The DESSTINEE model produces constructs artificial hourly demand profiles for electricity in each country of Europe and North Africa. This includes the influences of electrified heat and transport. It would be fairly easy to remove all other forms of electricity demand and focus on these, giving hourly profiles for heat and transport alone.

Kind regards,


Hi Iain,

thank you for sharing the DESSTINEE model, the idea of coupling a bottom-up approach with some macro-economic considerations sounds really interesting. Nevertheless, if I have more or less understood how the model is conceived, even removing other electricity uses from the DESSTINEE load profiles we would only get that portion of thermal demand that is supplied through electric appliances, which in many countries is currently a very small one. But in general, the idea of replicating/expanding something like this for the thermal side could be very interesting. I think that it might be useful also to compare the indications that can be provided by bottom-up models with those achievable from top-down models.

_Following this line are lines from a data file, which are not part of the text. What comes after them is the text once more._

-- ==== Sys2Proof/Laws/State.lean ====
section
/-! SUPPORT. What each update of the state leaves alone, field by field, and what it writes. -/

namespace Sys2Proof.Machine

variable (s : State)

/-! ## setMv -/

@[simp] theorem State.setMv_timebase (m : MoverNo) (x : Mover) : (s.setMv m x).timebase = s.timebase := rfl
@[simp] theorem State.setMv_pins (m : MoverNo) (x : Mover) : (s.setMv m x).pins = s.pins := rfl
@[simp] theorem State.setMv_pool (m : MoverNo) (x : Mover) : (s.setMv m x).pool = s.pool := rfl
@[simp] theorem State.setMv_power (m : MoverNo) (x : Mover) : (s.setMv m x).power = s.power := rfl
@[simp] theorem State.setMv_rules (m : MoverNo) (x : Mover) : (s.setMv m x).rules = s.rules := rfl
@[simp] theorem State.setMv_wx (m : MoverNo) (x : Mover) : (s.setMv m x).wx = s.wx := rfl
@[simp] theorem State.setMv_lineA (m : MoverNo) (x : Mover) : (s.setMv m x).lineA = s.lineA := rfl
@[simp] theorem State.setMv_lineB (m : MoverNo) (x : Mover) : (s.setMv m x).lineB = s.lineB := rfl
@[simp] theorem State.setMv_stations (m : MoverNo) (x : Mover) : (s.setMv m x).stations = s.stations := rfl
@[simp] theorem State.setMv_serviceId (m : MoverNo) (x : Mover) : (s.setMv m x).serviceId = s.serviceId := rfl
@[simp] theorem State.setMv_link (m : MoverNo) (x : Mover) : (s.setMv m x).link = s.link := rfl
@[simp] theorem State.setMv_notices (m : MoverNo) (x : Mover) : (s.setMv m x).notices = s.notices := rfl
@[simp] theorem State.setMv_posted (m : MoverNo) (x : Mover) : (s.setMv m x).posted = s.posted := rfl
@[simp] theorem State.setMv_pending (m : MoverNo) (x : Mover) : (s.setMv m x).pending = s.pending := rfl
@[simp] theorem State.setMv_stn (m : MoverNo) (x : Mover) (st' : StationNo) : (s.setMv m x).stn st' = s.stn st' := rfl
@[simp] theorem State.setMv_rule (m : MoverNo) (x : Mover) (c' : RuleNo) : (s.setMv m x).rule c' = s.rule c' := rfl
@[simp] theorem State.setMv_trig (m : MoverNo) (x : Mover) (m' : MoverNo) : (s.setMv m x).trig m' = s.trig m' := rfl
@[simp] theorem State.setMv_grant (m : MoverNo) (x : Mover) (m' : MoverNo) : (s.setMv m x).grant m' = s.grant m' := rfl
@[simp] theorem State.setMv_line (m : MoverNo) (x : Mover) (l : LineId) : (s.setMv m x).line l = s.line l := by cases l <;> rfl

Since I see that many are responding to this topic with interest, I will propose shortly a working group for the next openMod, so that we can at least share views about the different existing approaches and get to know who’s doing what.



Reviewing approaches for Thermal Loads modelling

Hi Francesco and others,

I faced your question during my master thesis and created a dataset with thermal load profiles for 16 European countries. I combined the BDEW methodology (updated in 2015), which I documented in English and which I applied to other countries including some validation. For now, my thesis (section 3, from p. 23) and the dataset are available here. However, I am thinking about properly publishing an open dataset and a seperate documentation, so I am happy about your feedback, advice and discussion.



Hi Oliver,

this looks like a great and very welcome addition to what we have collected so far! I’ll definitely give a deeper look at the material you shared and provide some feedback. By the way, are you still working on that after the master thesis? Are you still in the research field?